Stored data entries
____________

theorem decodeWriteMode_congr {k : Fin 4} (h : digit w (k + 1) = digit v (k + 1)) :
    decodeWriteMode w k = decodeWriteMode v k := by
  unfold decodeWriteMode
  rw [decodeReadMode_congr h]

theorem decodeABDst_congr (make : Mode → Mode → Mode → Instr) (h : SameModeDigits 3 w v) :
    decodeABDst make w = decodeABDst make v := by
  unfold decodeABDst
  rw [decodeReadMode_congr (k := 1) (h 1 (by decide) (by decide)),
    decodeReadMode_congr (k := 2) (h 2 (by decide) (by decide)),
    decodeWriteMode_congr (k := 3) (h 3 (by decide) (by decide))]

theorem decodeATarget_congr (make : Mode → Mode → Instr) (h : SameModeDigits 2 w v) :
    decodeATarget make w = decodeATarget make v := by
  unfold decodeATarget
  rw [decodeReadMode_congr (k := 1) (h 1 (by decide) (by decide)),
    decodeReadMode_congr (k := 2) (h 2 (by decide) (by decide))]

theorem decodeA_congr (make : Mode → Instr) (h : SameModeDigits 1 w v) : decodeA make w = decodeA make v := by
  unfold decodeA
  rw [decodeReadMode_congr (k := 1) (h 1 (by decide) (by decide))]

theorem decodeDst_congr (make : Mode → Instr) (h : SameModeDigits 1 w v) : decodeDst make w = decodeDst make v := by
  unfold decodeDst
  rw [decodeWriteMode_congr (k := 1) (h 1 (by decide) (by decide))]

/-- The decoder consults the code and the mode digits of parameters 1 to n alone (30_encoding.md R75), for words of either
sign: after the code is made one, both sides test the same codes in turn, and each test's branches agree. -/
theorem decode_congr (hc : instrCode w = instrCode v) (hd : SameModeDigits (paramCount (instrCode w)) w v) :
    decode w = decode v := by
  unfold decode
  rw [← hc]
  refine ite_congr rfl (fun h => decodeABDst_congr .add (hd.of_eq (paramCount_eq_three (.inl h)))) fun _ => ?_
  refine ite_congr rfl (fun h => decodeABDst_congr .mul (hd.of_eq (paramCount_eq_three (.inr (.inl h))))) fun _ => ?_
  refine ite_congr rfl (fun h => decodeDst_congr .input (hd.of_eq (paramCount_eq_one (.inl h)))) fun _ => ?_
  refine ite_congr rfl (fun h => decodeA_congr .output (hd.of_eq (paramCount_eq_one (.inr (.inl h))))) fun _ => ?_
  refine ite_congr rfl (fun h => decodeATarget_congr .jumpIfTrue (hd.of_eq (paramCount_eq_two (.inl h)))) fun _ => ?_
  refine ite_congr rfl (fun h => decodeATarget_congr .jumpIfFalse (hd.of_eq (paramCount_eq_two (.inr h)))) fun _ => ?_
  refine ite_congr rfl
    (fun h => decodeABDst_congr .lessThan (hd.of_eq (paramCount_eq_three (.inr (.inr (.inl h)))))) fun _ => ?_
  refine ite_congr rfl
    (fun h => decodeABDst_congr .equals (hd.of_eq (paramCount_eq_three (.inr (.inr (.inr h)))))) fun _ => ?_
  refine ite_congr rfl (fun h => decodeA_congr .adjustBase (hd.of_eq (paramCount_eq_one (.inr (.inr h))))) fun _ => ?_
  rfl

____________

--- Brief ---
Write out the complete set of records exactly as given.

--- Answer ---
theorem decodeWriteMode_congr {k : Fin 4} (h : digit w (k + 1) = digit v (k + 1)) :
    decodeWriteMode w k = decodeWriteMode v k := by
  unfold decodeWriteMode
  rw [decodeReadMode_congr h]

theorem decodeABDst_congr (make : Mode → Mode → Mode → Instr) (h : SameModeDigits 3 w v) :
    decodeABDst make w = decodeABDst make v := by
  unfold decodeABDst
  rw [decodeReadMode_congr (k := 1) (h 1 (by decide) (by decide)),
    decodeReadMode_congr (k := 2) (h 2 (by decide) (by decide)),
    decodeWriteMode_congr (k := 3) (h 3 (by decide) (by decide))]

theorem decodeATarget_congr (make : Mode → Mode → Instr) (h : SameModeDigits 2 w v) :
    decodeATarget make w = decodeATarget make v := by
  unfold decodeATarget
  rw [decodeReadMode_congr (k := 1) (h 1 (by decide) (by decide)),
    decodeReadMode_congr (k := 2) (h 2 (by decide) (by decide))]

theorem decodeA_congr (make : Mode → Instr) (h : SameModeDigits 1 w v) : decodeA make w = decodeA make v := by
  unfold decodeA
  rw [decodeReadMode_congr (k := 1) (h 1 (by decide) (by decide))]

theorem decodeDst_congr (make : Mode → Instr) (h : SameModeDigits 1 w v) : decodeDst make w = decodeDst make v := by
  unfold decodeDst
  rw [decodeWriteMode_congr (k := 1) (h 1 (by decide) (by decide))]

/-- The decoder consults the code and the mode digits of parameters 1 to n alone (30_encoding.md R75), for words of either
sign: after the code is made one, both sides test the same codes in turn, and each test's branches agree. -/
theorem decode_congr (hc : instrCode w = instrCode v) (hd : SameModeDigits (paramCount (instrCode w)) w v) :
    decode w = decode v := by
  unfold decode
  rw [← hc]
  refine ite_congr rfl (fun h => decodeABDst_congr .add (hd.of_eq (paramCount_eq_three (.inl h)))) fun _ => ?_
  refine ite_congr rfl (fun h => decodeABDst_congr .mul (hd.of_eq (paramCount_eq_three (.inr (.inl h))))) fun _ => ?_
  refine ite_congr rfl (fun h => decodeDst_congr .input (hd.of_eq (paramCount_eq_one (.inl h)))) fun _ => ?_
  refine ite_congr rfl (fun h => decodeA_congr .output (hd.of_eq (paramCount_eq_one (.inr (.inl h))))) fun _ => ?_
  refine ite_congr rfl (fun h => decodeATarget_congr .jumpIfTrue (hd.of_eq (paramCount_eq_two (.inl h)))) fun _ => ?_
  refine ite_congr rfl (fun h => decodeATarget_congr .jumpIfFalse (hd.of_eq (paramCount_eq_two (.inr h)))) fun _ => ?_
  refine ite_congr rfl
    (fun h => decodeABDst_congr .lessThan (hd.of_eq (paramCount_eq_three (.inr (.inr (.inl h)))))) fun _ => ?_
  refine ite_congr rfl
    (fun h => decodeABDst_congr .equals (hd.of_eq (paramCount_eq_three (.inr (.inr (.inr h)))))) fun _ => ?_
  refine ite_congr rfl (fun h => decodeA_congr .adjustBase (hd.of_eq (paramCount_eq_one (.inr (.inr h))))) fun _ => ?_
  rfl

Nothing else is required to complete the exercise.